I asked Steven K. Green, a law professor at the Willamette University College of Law who specializes in the history of law and religion, for his view of the origin of Montana’s provision. (Green’s 2012 book, The Bible, the School, and the Constitution: The Clash That Shaped Modern Church-State Doctrine, was cited in Espinoza briefs by both sides and mentioned by Montana’s lawyer, Adam Unikowsky, during oral argument.) His answer, over email, was unambiguous:
There is no evidence that the insertion of a no-aid provision in the 1889 and 1972 constitutions was motivated by anti-Catholicism. During the latter part of the nineteenth century, several of Montana’s more prominent political leaders, including its representatives to Congress, were Catholic, and the Catholic Church was far and away the largest denomination in the territory/state. The no-aid provision first appeared in the proposed 1884 constitution written to entice Congress to grant statehood and had support from Catholics and Protestants alike. This was five years before the Enabling Act required incoming states (Montana, Washington, North and South Dakota) to include a no-aid provision as a condition of granting statehood. The no-aid provision in the 1889 constitution, Article XI, section 8, was essentially verbatim of the 1884 provision.

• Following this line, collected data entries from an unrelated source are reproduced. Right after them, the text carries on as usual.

-- ==== Sys2Proof/Laws/PerInstr.lean ====
section
/-! SUPPORT. The statements made per command: the family `Encoding` (30_encoding.md R70 to R72). -/

namespace Sys2Proof.Laws.Encoding

/-- The command is well formed, its word has the zero field and its opcode where format C puts them, the word reads back
as the command, and so do the 64 bits of an opcode-table row. -/
def Statement (i : Instr) : Prop :=
  i.wf = true ∧ zeroField (encode i) = 0#56 ∧ opcodeField (encode i) = i.opcode ∧ decode (encode i) = .ok i ∧
    decodeTableWord 64 (encode i).toNat = some i

theorem cadd : Statement .cadd := ⟨rfl, rfl, rfl, rfl, rfl⟩

theorem cmul : Statement .cmul := ⟨rfl, rfl, rfl, rfl, rfl⟩

theorem divr : Statement .divr := ⟨rfl, rfl, rfl, rfl, rfl⟩

theorem bclr : Statement .bclr := ⟨rfl, rfl, rfl, rfl, rfl⟩

theorem badd : Statement .badd := ⟨rfl, rfl, rfl, rfl, rfl⟩

theorem bmul : Statement .bmul := ⟨rfl, rfl, rfl, rfl, rfl⟩

theorem bdiv : Statement .bdiv := ⟨rfl, rfl, rfl, rfl, rfl⟩

theorem chunk : Statement .chunk := ⟨rfl, rfl, rfl, rfl, rfl⟩

theorem ldbe : Statement .ldbe := ⟨rfl, rfl, rfl, rfl, rfl⟩

theorem stbe : Statement .stbe := ⟨rfl, rfl, rfl, rfl, rfl⟩

theorem enc58 : Statement .enc58 := ⟨rfl, rfl, rfl, rfl, rfl⟩

theorem dec58 : Statement .dec58 := ⟨rfl, rfl, rfl, rfl, rfl⟩

end Sys2Proof.Laws.Encoding
end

There is no evidence of anti-Catholic animus in the debates for the 1972 constitutional convention. A small number of delegates (three) expressed dissatisfaction with reincorporating the no-aid provision, with one calling it a Blaine Amendment. Other delegates pushed back on that characterization with one responding “I rather think that most of us do not believe that the separation of church and state is an evidence of bigotry.” In the end, those delegates who expressed a concern over the no-aid provision voted for the provision and the constitution. Claims that Montana’s no-aid provisions were motivated by bigotry lack an evidentiary basis and rely chiefly on innuendo.

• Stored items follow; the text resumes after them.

-- ==== Sys2Proof/Tests/Slice0.lean ====
section
/-! SUPPORT. The model's own tests: well-formedness, the command words of 30_encoding.md R72 and R73 written out, at most
two one-step tests for each command with values from 95_test_vectors.md (the vector's name is given), and a witness for
the hypotheses of each statement. -/

namespace Sys2Proof.Tests

open Sys2Proof Sys2Proof.Machine

/-! ## Well-formedness (00_scope.md R5) -/

theorem test_wf_accepts : Params.wf ⟨2, 0, 0⟩ = true ∧ Params.wf ⟨65280, 2 ^ 32 - 1, 2 ^ 32 - 1⟩ = true := by decide

theorem test_wf_refuses_one_limb : Params.wf ⟨1, 24, 40⟩ = false := by decide

theorem test_wf_refuses_too_many_limbs : Params.wf ⟨65281, 24, 40⟩ = false := by decide

theorem test_wf_refuses_bcap : Params.wf ⟨4, 2 ^ 32, 40⟩ = false := by decide

theorem test_wf_refuses_dcap : Params.wf ⟨4, 24, 2 ^ 32⟩ = false := by decide

/-! ## Command words (R70, R72, R73), opcode in bits 7:0 -/

theorem test_decode_scalar :
    decode 0b00000001#64 = .ok .cadd ∧ decode 0b00000010#64 = .ok .cmul ∧ decode 0b00000011#64 = .ok .divr := by decide

theorem test_decode_bigint :
    decode 0b00010000#64 = .ok .bclr ∧ decode 0b00010001#64 = .ok .badd ∧ decode 0b00010010#64 = .ok .bmul ∧
      decode 0b00010011#64 = .ok .bdiv := by decide

theorem test_decode_converter :
    decode 0b00100000#64 = .ok .chunk ∧ decode 0b00100001#64 = .ok .ldbe ∧ decode 0b00100010#64 = .ok .stbe ∧
      decode 0b00100011#64 = .ok .enc58 ∧ decode 0b00100100#64 = .ok .dec58 := by decide

/-- 95_test_vectors.md 2.8. -/
theorem test_decode_rejects_opcodes :
    ∀ op ∈ [0x00#8, 0x04#8, 0x0F#8, 0x14#8, 0x1F#8, 0x25#8, 0xFF#8],
      decode (op.setWidth 64) = .error (.unknownOpcode op) := by decide

/-- 95_test_vectors.md 2.8. -/
theorem test_decode_rejects_upper_bits :
    decode 0x0000000000000101#64 = .error .upperBitsSet ∧ decode 0x0000000000000110#64 = .error .upperBitsSet ∧
      decode 0x8000000000000001#64 = .error .upperBitsSet := by decide

theorem test_table_word : decodeTableWord 64 0x24 = some .dec58 ∧ decodeTableWord 8 0x13 = some .bdiv ∧
    decodeTableWord 64 0x25 = none := by decide

/-! ## One step -/

/-- 2^64 - 1, `M` of 95_test_vectors.md. -/
def top : Word := 0xFFFFFFFFFFFFFFFF#64

/-- The next state of an outcome. -/
def after (o : Host.Outcome State Fault Refusal) : State :=
  match o with
  | .next t => t
  | .fault _ => State.reset
  | .refused _ => State.reset

/-- An instance with the scalar operands set. -/
def scalars (a b c : Word) : State := { State.reset with opa := a, opb := b, opc := c }

/-- An instance with four limbs, `LEN` and `OPA` set. -/
def limbs (w : List Word) (len opa : Word) : State := { State.reset with w := w, len := len, opa := opa }

/-- An instance with strings in its buffers, and their lengths. -/
def strings (p : Params) (bs ds : List Byte) (cap : Word) : State :=
  { State.resetAt p 0 with
    w := List.replicate p.nlimb 7#64
    buf := Memory.listed 0 bs
    blen := BitVec.ofNat 64 bs.length
    dig := Memory.listed 0 ds
    dlen := BitVec.ofNat 64 ds.length
    ocap := cap }

/-- The state with the next host actions. -/
def withScript (s : State) (as : List HostAction) : State := { s with script := as }

/-- CA6. -/
theorem test_cadd : (after (exec .cadd (scalars 0x123456789ABCDEF0#64 0xFEDCBA9876543210#64 0#64))).r0 = 0x1111111111111100#64 ∧
    (after (exec .cadd (scalars 0x123456789ABCDEF0#64 0xFEDCBA9876543210#64 0#64))).r1 = 1#64 := by decide

/-- CM9. -/
theorem test_cmul :
    (after (exec .cmul (scalars 0x123456789ABCDEF0#64 0xFEDCBA9876543210#64 0x0F0F0F0F0F0F0F0F#64))).r0 = 0x327C980D6527DE0F#64 ∧
    (after (exec .cmul (scalars 0x123456789ABCDEF0#64 0xFEDCBA9876543210#64 0x0F0F0F0F0F0F0F0F#64))).r1 = 0x121FA00AD77D7422#64 := by
  decide

/-- DV8. -/
theorem test_divr : (after (exec .divr (scalars top 0x05FA8624C7FBA400#64 0#64))).r0 = 0x2A#64 ∧
    (after (exec .divr (scalars top 0x05FA8624C7FBA400#64 0#64))).r1 = 0x04E5FDF730B717FF#64 := by decide

/-- DV11. -/
theorem test_divr_zero : (after (exec .divr (scalars 100#64 0#64 0#64))).status = 0x10600#64 := by decide

/-- B1. -/
theorem test_bclr : (after (exec .bclr (limbs [1#64, 2#64, 3#64, 4#64] 2#64 5#64))).w = [0#64, 0#64, 0#64, 0#64] ∧
    (after (exec .bclr (limbs [1#64, 2#64, 3#64, 4#64] 2#64 5#64))).len = 2#64 := by decide

/-- A1. -/
theorem test_badd : (after (exec .badd (limbs [top, top, 5#64, 9#64] 3#64 1#64))).w = [0#64, 0#64, 6#64, 9#64] := by decide

/-- A6. -/
theorem test_badd_carry : (after (exec .badd (limbs [top, top, top, 0#64] 2#64 1#64))).status = 0x10200#64 := by decide

/-- M1. -/
theorem test_bmul :
    (after (exec .bmul (limbs [top, top, 0#64, 7#64] 3#64 58#64))).w = [0xFFFFFFFFFFFFFFC6#64, top, 0x39#64, 7#64] := by decide

/-- M7. -/
theorem test_bmul_top : (after (exec .bmul (limbs [1#64, 0#64, 0#64, 1#64] 4#64 0#64))).status = 0x10400#64 := by decide

/-- V1. -/
theorem test_bdiv :
    (after (exec .bdiv (limbs [0#64, 1#64, 5#64, 5#64] 2#64 58#64))).w = [0x0469EE58469EE584#64, 0#64, 5#64, 5#64] ∧
    (after (exec .bdiv (limbs [0#64, 1#64, 5#64, 5#64] 2#64 58#64))).r1 = 24#64 := by decide

/-- V12. -/
theorem test_bdiv_empty : (after (exec .bdiv (limbs [1#64, 2#64, 3#64, 4#64] 0#64 0#64))).status = 0x10500#64 := by decide

/-- K10. -/
theorem test_chunk : (after (exec .chunk (scalars top 0#64 0#64))).cells .dig 10 =
    [47#8, 30#8, 11#8, 32#8, 37#8, 36#8, 15#8, 38#8, 28#8, 23#8] ∧ (after (exec .chunk (scalars top 0#64 0#64))).dlen = 10#64 := by
  decide

/-- K13. -/
theorem test_chunk_small :
    (after (exec .chunk { strings ⟨4, 24, 40⟩ [] (List.replicate 12 1#8) 9#64 with opa := 5#64 })).status = 7#64 ∧
    (after (exec .chunk { strings ⟨4, 24, 40⟩ [] (List.replicate 12 1#8) 9#64 with opa := 5#64 })).dlen = 0#64 ∧
    (after (exec .chunk { strings ⟨4, 24, 40⟩ [] (List.replicate 12 1#8) 9#64 with opa := 5#64 })).cell .dig 9 = 1#8 := by decide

This is not to say that the no-aid movement in the nation as a whole wasn’t at least in part inspired by anti-Catholicism, and American Catholics vividly remember it as part of a period of persecution. But the case against Montana is weak at best.
To strike down part of a state constitution because of this history raises disturbing questions. First, for all the allegiance conservatives proclaim to “originalism,” can the Court sweep aside the no-aid principle that runs in a straight line back to James Madison, the father of American religious liberty? Second, for all the reverence conservatives profess for “our federalism,” should the Court really disallow a state’s choice not to fund religious activities? Finally, is it a coincidence that the sensitivity to bigotry arises in the context of a long-sought aim of the conservative legal movement—to require states to fund private schools generally, and thus weaken public education?
Let us assume (despite the evidence) that in the 19th century, Montana’s people, in the words of the prophet Ezekiel, did eat the sour grape of anti-Catholicism. Must their children’s children’s children’s teeth now be set on edge?
Should Montana’s be the sin that hath no forgiveness?